Alcanzó la taberna, que no era otra cosa que una vieja isba con techo de adobe sobrepuesto. El pequeño salón se hallaba casi vacío, salvo por dos o tres campesinos sentados en las mesas.

Un muchachillo bastante joven estaba parado detrás del mostrador, sirviendo de una botella. Nikolai se acercó a él y le preguntó:

—¿Dónde está Ivan Ivanovich?

—Está ocupado.

—Anda tú... dile que Nilokai le busca.

El imberbe jovenzuelo movió la cabeza y terminó de servir la bebida. Llevó el vaso a una de las mesas y regresó, desapareciendo por la trastienda.

Minutos después un hombre se asomó por la puerta lateral. Era un tipo barbudo, de unos cuarenta años, de pobladas cejas y gran bigote de sable turco. Al ver a Nikolai se le iluminaron los ojos y enseguida le hizo señas.

El mozo salió de la taberna y le dio la vuelta a la isba.
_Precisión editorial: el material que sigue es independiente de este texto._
/-! ### Packets received (R262, R264, R266, R276, R280) -/

/-- A packet that came in on a segment: discarded, delivered, or sent onward. -/
def packetIn (s : State) (via : SegId) (p : Bytes) : State :=
  let vc := pktVc p
  let n := creditsOf p.length
  let gone (t : State) : State := creditVia t (some via) vc n
  if malformed s p then gone (discard s 0)
  else if s.fab.fence.contains (pktSrc p) then gone (discard s 3)
  else match bankFor s (pktEpoch p) with
    | none => gone (discard s 0)
    | some img =>
      let ax := roleAxis (planRole img via.port)
      if pktMcast p then
        let e := tget {} s.fab.mcast (pktDst p)
        if e.ports = 0#12 && !e.loc then gone (discard s 3)
        else
          let s1 := if e.loc && pktSrc p ≠ planMyCoord img then assemble s p else s
          let s2 := mcastOut s1 img (hopPacket p) (some ax) (some via) none
          if (mcastPorts s1 img (pktDst p)).1.isEmpty then gone s2 else s2
      else match onward s img (hopPacket p) (some ax) (some via) none with
        | .here => gone (assemble s p)
        | .sent t => t
        | .dropped t => gone t
        | .lost t => inject (lostNotice (gone t) (pktSrc p) (pktDst p) vc (pktZyx p))

/-- PACKET_RECEIVE. (DEDUCED, log 94.) -/
def execPacketReceive (via : SegId) (bytes : Bytes) (s : State) : Out := .next (packetIn s via bytes)

/-! ### Packets transmitted (R267, R268, R272, R276) -/

/-- Packets of a VC wait at a port. -/
def vcWaiting (s : State) (port vc : Nat) : Bool :=
  s.fab.txq.any (fun e => e.1 / 4 / 4096 = port && e.1 % 4 = vc && !e.2.isEmpty)

/-- The VC's quantum: 17 flits for each unit of its weight; weights 6, 3 and 1 without a plan (R258, R268). -/
def vcQuantum (s : State) (vc : Nat) : Nat :=
  17 * (match s.fab.active with
    | some img => planWeight img vc
    | none => [0, 6, 3, 1].getD vc 0)

/-- The round after the turn has come to a VC that can start a packet within its deficit. A VC gets its quantum when the
turn comes to it and it can start; one with nothing waiting loses its deficit (R268). (DESIGN CHOICE, log 92.) -/
def takeTurn (s : State) (port : Nat) : Nat → Round → Option Round
  | 0, _ => none
  | n + 1, r =>
    let heads (v : Nat) : List QPacket := (portSegs s port).filterMap (fun g => headReady s g v)
    if (heads r.turn).any (fun q => decide (creditsOf q.bytes.length ≤ tget 0 r.left r.turn)) then some r
    else
      let v := r.turn % 3 + 1
      let kept := if vcWaiting s port r.turn then r.left else tset 0 r.turn 0 r.left
      takeTurn s port n { turn := v, left := if (heads v).isEmpty then kept else tset 0 v (tget 0 kept v + vcQuantum s v) kept }

/-- Start a packet: its credits are taken, those of the segment it came on return, and its first n flits go out. -/
def startPacket (s : State) (g : SegId) (vc : Nat) (q : QPacket) (n : Nat) : State :=
  let k := vcKey g.port g.xid vc
  let rest := (tget [] s.fab.txq k).drop 1
  let c := creditsOf q.bytes.length
  let s1 := { s with fab := { s.fab with txq := tset [] k rest s.fab.txq, spent := tset 0 k (tget 0 s.fab.spent k + c) s.fab.spent } }
  creditVia (launchPacket s1 g vc q rest.isEmpty n) q.via vc c

/-- Start a packet of VC1 to VC3 at its VC's turn. -/
def startInTurn (s : State) (g : SegId) (vc n : Nat) : State :=
  match headReady s g vc, takeTurn s g.port 5 (tget {} s.fab.rounds g.port) with
  | some q, some r =>
    let c := creditsOf q.bytes.length
    let d := tget 0 r.left vc
    if r.turn = vc && decide (c ≤ d) then
      let s1 := startPacket { s with fab := { s.fab with rounds := tset {} g.port { r with left := tset 0 vc (d - c) r.left } s.fab.rounds } } g vc q n
      if vcWaiting s1 g.port vc then s1
      else { s1 with fab := { s1.fab with rounds := tset {} g.port { r with left := tset 0 vc 0 r.left } s1.fab.rounds } }
    else s
  | _, _ => s

/-- PACKET_TRANSMIT: flits that are due go first, then VC0; a packet that VC0 pre-empted resumes before another one of
VC1 to VC3 starts (R268, R272). `flits` is how many flits leave before a VC0 packet takes the port. (DESIGN CHOICE,
log 92.) -/
def execPacketTransmit (seg : SegId) (turn : PacketTurn) (s0 : State) : Out :=
  let s := sendDuePort s0 seg.port
  .next (if turn.vc = 0 then (match headReady s seg 0 with
      | some q => startPacket s seg 0 q (q.bytes.length / 256 + 2)
      | none => s)
    else if vc0Ready s seg.port then s
    else match s.fab.cut.find? (fun e => e.1 / 4 / 4096 = seg.port) with
      | some e => if e.1 = vcKey seg.port seg.xid turn.vc && portSends s seg && roomFor s seg e.2.flits.length
          then sendCut s seg turn.vc (max 1 turn.flits) else s
      | none => startInTurn s seg turn.vc turn.flits)

/-- The segment is launched here: a neighbour link, or an express segment of a bank in use. -/
def launchedHere (s : State) (epoch : Nat) (g : SegId) : Bool := g.xid = 0 || (launchOf s epoch g).isSome

/-- CREDIT_RETURN. -/
def execCreditReturn (port : Nat) (tag : BitVec 64) (s0 : State) : Out :=
  onTag s0 port tag (fun s =>
    let g : SegId := { port, xid := tagXid tag }
    if !(tagOk tag && tagKind tag = 3 && tagRtype tag = 2 && launchedHere s (tagEpoch tag) g) then s
    else
      let k := vcKey port g.xid (field (tagContent tag) 9 2)
      { s with fab := { s.fab with spent := tset 0 k (tget 0 s.fab.spent k - field (tagContent tag) 0 9) s.fab.spent } })

/-! ### Express pass-through (R271 to R273, R293) -/

/-- The express entry of a tag that came in on a port, in the bank of its epoch. -/
def expressEntry (s : State) (epoch xid inp : Nat) : Option Express :=
  match bankFor s epoch with
  | some img => (expresses img).find? (fun e => e.xid = xid && e.inp = inp)
  | none => none

/-- A local VC0 packet is pending at a port. -/
def vc0Pending (s : State) (port : Nat) : Bool := vcWaiting s port 0

/-- EXPRESS_ANNOUNCE. A payload that is not announced to an entry is absorbed (R271). (DEDUCED, log 93.) -/
def execExpressAnnounce (port : Nat) (tag : BitVec 64) (s0 : State) : Out :=
  onTag s0 port tag (fun s =>
    let vc := tagVc tag
    let xid := tagXid tag
    if !tagOk tag then discard s 2
    else if tagKind tag ≠ 1 then s
    else match expressEntry s (tagEpoch tag) xid port with
      | none => discard s 2
      | some e =>
        if e.out = 15 then { s with fab := { s.fab with incoming := tset 0 (port * 4096 + xid) (tagFlits tag) s.fab.incoming } }
        else if tagRem tag = 0 || (getLink s e.out).state ≠ .up then discard s 2
        else
          let s1 := if vc = 0 then cancelReserved s e.out else s
          if decide (getSwitch s1 e.out ≠ .free) || (vc ≠ 0 && vc0Pending s e.out) then
            sendTag (discard s1 2) port (busyTag xid vc (tagEpoch tag))
          else sendTag (setSwitch s1 e.out (.reserved xid vc port (tagEpoch tag))) e.out
            (mkTag 1 xid vc (tagRem tag - 1) (tagFlits tag) (tagEpoch tag) 0))

/-- A reverse-direction frame goes on through a pass-through: out on the IN port of the entry whose OUT it came in on
(R294). -/
def relayBack (s : State) (port : Nat) (tag : BitVec 64) : State :=
  match bankFor s (tagEpoch tag) with
  | some img => (match (expresses img).find? (fun e => e.xid = tagXid tag && e.out = port) with
    | some e => sendTag s e.inp tag
    | none => s)
  | none => s

/-- EXPRESS_BUSY: its launcher holds the VC back on that segment; a pass-through relays it. -/
def execExpressBusy (port : Nat) (tag : BitVec 64) (s0 : State) : Out :=
  onTag s0 port tag (fun s =>
    let g : SegId := { port, xid := tagXid tag }
    let k := vcKey port g.xid (tagVc tag)
    if !(tagOk tag && tagKind tag = 2 && g.xid ≠ 0) then s
    else if (launchOf s (tagEpoch tag) g).isNone then relayBack s port tag
    else if s.fab.busy.contains k then s
    else { s with fab := { s.fab with busy := s.fab.busy ++ [k] } })

/-- EXPRESS_RETRY: the VC's unacknowledged flits are sent again, before any later packet (R270, R272). -/
def execExpressRetry (seg : SegId) (vc : Nat) (s : State) : Out :=
  let k := vcKey seg.port seg.xid vc
  .next (if !(s.fab.busy.contains k && portSends s seg) then s
    else
      let s1 := { s with fab := { s.fab with busy := s.fab.busy.filter (fun x => x ≠ k) } }
      sendFlits s1 seg ((getSeg s1 seg).kept.filter (fun x => x.vc = vc)))

/-- EXPRESS_END: the pass-through relays END and releases its switch, and what was due on the port goes out; at the
terminator the payload has ended. -/
def execExpressEnd (port : Nat) (tag : BitVec 64) (s0 : State) : Out :=
  onTag s0 port tag (fun s =>
    let xid := tagXid tag
    if !(tagOk tag && tagKind tag = 3 && tagRtype tag = 3) then s
    else match expressEntry s (tagEpoch tag) xid port with
      | none => s
      | some e =>
        if e.out = 15 then { s with fab := { s.fab with incoming := tset 0 (port * 4096 + xid) 0 s.fab.incoming } }
        else
          let s1 := sendTag s e.out tag
          let held := match getSwitch s1 e.out with
            | .free => false
            | .reserved x _ inp _ => x = xid && inp = port
            | .carrying x _ inp _ => x = xid && inp = port
          if held then sendDuePort (setSwitch s1 e.out .free) e.out else s1)

/-- EXPRESS_IDLE_KEEPALIVE: one idle flit, of free contents, behind an announce and followed by END. (DESIGN CHOICE, log 95.) -/
def execExpressIdleKeepalive (seg : SegId) (s : State) : Out :=
  match launchOf s s.fab.epoch seg with
  | none => .next s
  | some e =>
    if !(decide ((getLink s seg.port).state = .up) && decide (getSwitch s seg.port = .free)) then .next s
    else
      let s1 := sendTag s seg.port (mkTag 1 seg.xid 0 (e.hlen - 1) 1 s.fab.epoch 0)
      let s2 := putFlit (drawFree s1 256) seg (pickLane s1 seg 0) (flitInfo seg.xid 0 0 256 0 (freeBytes s1 256))
      .next (sendTag s2 seg.port (relayTag seg.xid s.fab.epoch 3 0))

/-! ### Discovery (R282, R283) -/

def hashOf (b : Option Bytes) : Nat := match b with
  | some img => planHash img
  | none => 0

/-- This module's identity record for a port (R282). -/
def identityRecord (s : State) (port : Nat) : Bytes :=
  let role := match s.fab.active with
    | some img => planRole img port
    | none => 0xFF
  let coord := match trainPlan s with
    | some img => planMyCoord img
    | none => 0x3FFFF
  let b := [1#8] ++ leBytes 1 port ++ leBytes 1 role ++ [1#8] ++ leBytes 4 coord ++ (sha384 s.part.serial).take 8
    ++ leBytes 8 (hashOf s.fab.active) ++ leBytes 8 (hashOf s.fab.staged) ++ leBytes 2 s.fab.epoch ++ zeros 26
  b ++ leBytes 4 (crc32c b).toNat

/-- IDENTITY_RECORD_SEND. A port in OFF is dark. -/
def execIdentityRecordSend (port : Nat) (s : State) : Out :=
  if (getLink s port).state = .off then .next s else .next (putWire s (.identity port (identityRecord s port)))

/-- After a port's record changed: AGREED, the class of the port, its state, and a commit that waits for agreement. -/
def neighbourChanged (s : State) (port : Nat) : State :=
  let s1 := classPort (judgeNbrs s) port
  let s2 := judgePort s1 port
  match s2.fab.change, s2.fab.staged with
  | some c, some img => if !c.draining && planAgreed s2 img then startChange s2 { c with draining := true } else s2
  | _, _ => s2

/-- A record is whole: version, reserved bytes and CRC (R282). -/
def recordOk (b : Bytes) : Bool :=
  decide (b.length = 64) && byteAt b 0 = 1 && zeroAt b 0x22 26 && field (fld b 4 4) 18 14 = 0 && fld b 0x3C 4 = (crc32c (b.take 0x3C)).toNat

def nbrOf (b : Bytes) : Nbr :=
  { seen := true, coord := field (fld b 4 4) 0 18, port := field (byteAt b 1) 0 4, hxver := byteAt b 3, role := byteAt b 2
    hashAct := BitVec.ofNat 64 (fld b 0x10 8), hashStg := BitVec.ofNat 64 (fld b 0x18 8) }

def takeRecord (s : State) (port : Nat) (b : Bytes) : State :=
  if !(recordOk b && decide (port < 12)) then s
  else neighbourChanged { s with fab := { s.fab with nbrs := tset {} port (nbrOf b) s.fab.nbrs } } port

/-- IDENTITY_RECORD_RECEIVE. With the optics down the light passes straight on. -/
def execIdentityRecordReceive (port : Nat) (bytes : Bytes) (s : State) : Out :=
  .next (if straight s 0 then putWire s (.identity (acrossPort port) bytes) else takeRecord s port bytes)

/-- NEIGHBOUR_RECORD_TIMEOUT: no agreeing record within 1 s. -/
def execNeighbourRecordTimeout (port : Nat) (s : State) : Out :=
  let n := tget {} s.fab.nbrs port
  .next (if 12 ≤ port then s
    else neighbourChanged { s with fab := { s.fab with nbrs := tset {} port { n with seen := false } s.fab.nbrs } } port)

/-! ### Lost links (R285) -/

/-- Discard the packets that wait for a segment and send their sources' notices. -/
def dropQueue (s : State) (key : Nat) : State :=
  let qs := tget [] s.fab.txq key
  qs.foldl (fun t q =>
    let p := q.bytes
    let t1 := creditVia (discard t 3) q.via (pktVc p) (creditsOf p.length)
    if pktMcast p then t1 else lostNotice t1 (pktSrc p) (pktDst p) (pktVc p) (pktZyx p))
    { s with fab := { s.fab with txq := tset [] key [] s.fab.txq } }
Se deslizó por la parte trasera hacia una puertecilla que daba a un diminuto zaguán cerrado. Dentro de él estaba Iván Ivanovich, esperándolo con una sonrisa.

Intercambiaron palabras en voz baja por algunos momentos y después, el tabernero le entregó varias monedas. Nikolai se las guardó entre sus ropas y, casi en seguida, comenzó a desvestirse.

Del otro lado, Iván Ivanovich se relamía los labios mientras admiraba con lascivia el cuerpo desnudo del mozo.

Era ya de madrugada cuando Nikolai abandonó el viejo zaguán, llevando impregnado en todo el cuerpo el salvaje y penetrante olor a piel sudada; y en la boca, el extraño y amargo sabor acre que le corroía la lengua.

 

V

Las fiestas anuales se celebraban por esas fechas, y los aldeanos se entregaban con pasión al disfrute de sus añejas tradiciones. Nikolai, parado en el centro de la plaza, observaba con desidia a los grupos que se movían buscando distracciones.

A lo lejos se oían los gopaks y tropaks, sincronizados con los sordos ruidos producidos por el golpeteo de los herrajes de las botas de los bailadores, que se movían vertiginosamente al violento ritmo de los cosachok.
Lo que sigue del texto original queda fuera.